Delicious Gluten Free Carnivore Pizza - Sure to Please the Crowd! - Autumn All Year

Simple, Affordable, Delicious Culinary Creations
Carnivore Pizza - a gluten free crowd pleaser!

Experience the Delightful Texture and Flavor of Carnivore Pizza: A Simple Yet Delicious Recipe!
With a great bready pizza texture, carnivore pizza is not only easy to make, but also taste great!
The crust is crispy around the edges and a perfect chewy in the center.
🛒 Ingredients
CRUST:
- 40 grams pork rinds (1.25 cups crushed)
- 130 grams grated cheese (1.3 cups)
- 2 large eggs
TOPPINGS:
- Pepperoni, sausage, chicken, or anything you like on your pizza, in the quantity you prefer!
👩🍳 Instructions
- Preheat oven to 350°F.
- Blend all ingredients in a food processor.
- You can add seasonings of choice to your pizza "dough". Italian seasoning, crushed red pepper flakes, etc.

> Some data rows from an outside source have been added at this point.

/-! ## Towards memory (01 R17 steps 3-8) -/

/-- Ask Weir for a credit on the channel that serves an MPA line. A failed channel's lines read as poison and its writes are
discarded with a normal completion (07 R190). -/
def State.toCredit (s : State) (t mpa : Nat) : State :=
  match s.txn? t, s.placeOf mpa with
  | some x, some p =>
    if s.chanFailed p.chan then
      if x.kind = .read then s.finishRead t 0 true else s.finishWrite t false
    else s.modTxn t fun x => { x with phase := .credit, mpa := some mpa, since := s.wclk }
  | some x, none => if x.kind = .read then s.finishRead t 0 true else s.finishWrite t false
  | none, _ => s

/-- The cached header of a run (08 R207), as bytes. -/
def State.hcacheGet (s : State) (loc node : Nat) : Option (List Byte) :=
  (s.press.hcache.find? fun e => e.1 == loc * 64 + node).map fun e => leBytes 32 e.2

/-- Set index of a header in the cache (08 R207). -/
def hcacheSet (tag : Nat) : Nat := (tag / 64 % 1024 ^^^ ((tag % 64) <<< 4)) % 1024

/-- Install a header: the least recently used of a full set leaves (08 R207). -/
def State.hcachePut (s : State) (loc node : Nat) (h : List Byte) : State :=
  let tag := loc * 64 + node
  let l := s.press.hcache.filter fun e => e.1 != tag
  let same := l.filter fun e => hcacheSet e.1 == hcacheSet tag
  let l := match same with
    | e :: _ => if 4 ≤ same.length then l.filter fun f => f.1 != e.1 else l
    | [] => l
  { s with press := { s.press with hcache := l ++ [(tag, leNat h)] } }

/-- Lines of a run that hold a segment under a header (08 R205 step 3). -/
def segLines (h : List Byte) (seg : Nat) : List Nat :=
  let a := segStart h seg / 64
  let b := (hdrEnd h seg - 1) / 64
  (List.range (b + 1 - a)).map (a + ·)

/-- Change a decode job. -/
def State.modJob (s : State) (j : Nat) (f : DecJob → DecJob) : State :=
  { s with press := { s.press with jobs := smAdj s.press.jobs j f } }

/-- Ask a peer for lines of a run it stores (13 R339). -/
def State.askSlabs (s : State) (node loc page : Nat) (lines : List Nat) : State :=
  s.each lines fun i s => (s.sendReq node 0x10 { ln := loc * 4 + i, page := page } fun tag => spanMsg s 0 0 tag (loc * 4 + i) 0).2

/-- A read of a T1 or T2 line goes to the Press (08 R203, R205): it joins a decode of its segment, or starts its own and
fetches; a T2 run's lines are asked of the peer. -/
def State.toPress (s : State) (t pn : Nat) (x : Txn) (p : Pme) : State :=
  let j := x.ln % 64
  let seg := j / 4
  let node := if p.tier = 2 then p.node else 0
  if p.tier = 2 ∧ s.spn.unreach.contains p.node.toNat then
    (s.report setSLC 7 { addr := x.ln * 64, dpa := some (x.ln * 64), unit := p.node.toNat }).finishRead t 0 true
  else
  let s := s.unitStart 0
  let same := s.press.jobs.find? fun e => !p.raw && e.2.loc == p.loc && e.2.node == node && e.2.seg == seg && e.2.key == x.key &&
    !e.2.raw && decide (e.2.txns.length < 8)
  match same with
  | some (n, _) =>
    ((s.modJob n fun d => { d with txns := d.txns ++ [t] }).modTxn t fun x => { x with phase := .press, job := some n }).count 4 3
  | none =>
    let n := s.press.next
    let hdr := s.hcacheGet p.loc node.toNat
    let first := if p.raw then j else match hdr with
      | some h => segStart h seg / 64
      | none => 0
    let want := if p.tier ≠ 2 then [] else if p.raw then [j] else match hdr with
      | some h => segLines h seg
      | none => [0]
    let job : DecJob := { loc := p.loc, node := node, seg := seg, key := x.key, txns := [t], raw := p.raw, slabs := p.slabs, page := pn
                          want := want, miss := hdr.isNone }
    let s := { s with press := { s.press with jobs := smSet s.press.jobs n job, next := n + 1 } }
    let s := s.modTxn t fun x => { x with job := some n, slab := true }
    let s := if !p.raw && hdr.isNone then s.count 4 6 else s
    let s := s.fadd PRS_FETCHED.FETCHED 0 (match hdr with
      | some h => (segLines h seg).length
      | none => 1)
    if p.tier = 2 then (s.phase t .press).askSlabs node.toNat p.loc pn want
    else s.toCredit t (p.loc * 4 + first)

/-- Snoop the holders of a line for a move (06 R148). -/
def State.moveSnoop (s : State) (pn ln : Nat) : State :=
  match s.dirFind ln with
  | none => s
  | some (_, e) =>
    let l := s.holders ln e
    let s := s.snoopAll ln true l
    { s with slc := { s.slc with moves := smAdj s.slc.moves pn fun m => { m with snoops := m.snoops ++ l.map fun p => (p, ln) } } }

/-- Take a page for a move (06 R148): BISnpInv for every line of the page with a valid entry. A line whose lock another
transaction than `own` holds is snooped once that has completed. -/
def State.takePage (s : State) (pn : Nat) (own : Option Nat) : State :=
  s.each ((List.range 64).map (pn * 64 + ·)) fun ln s =>
    match smFind? s.coh.locks ln with
    | some l =>
      if l.holder = own ∧ own.isSome ∨ (s.dirFind ln).isNone then s
      else { s with slc := { s.slc with moves := smAdj s.slc.moves pn fun m => { m with late := m.late ++ [ln] } } }
    | none => s.moveSnoop pn ln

- Spread mixture onto a silicon lined (or parchment lined) baking sheet. The texture should be similar to mashed potatoes. Just spread out into desired pizza shape about 1/2 inch thick.
- Bake for approximately 18 mins. Remove from oven. Using a spatula, flip the crust, return to oven, and cook for approximately 5 more mins.
- Remove from oven and add toppings of choice. Return to oven for a few more mins to thoroughly heat all toppings and melt any cheese (if added). Watch the pizza closely at this stage to ensure the ends of the crust do not burn.
@autumnallyear.us #glutenfree, #grainfree, #nutfree #pizza! Compliant with a #ketodiet. Mostly #Carnivore
Recipes (minus the onion). And 100% #delicious ♬ original sound - AutumnAllYear.us
🔄 Optional Add-Ins & Variations
- Want more flavor in your crust? Toss in your favorite seasoning! I love using Italian Seasoning.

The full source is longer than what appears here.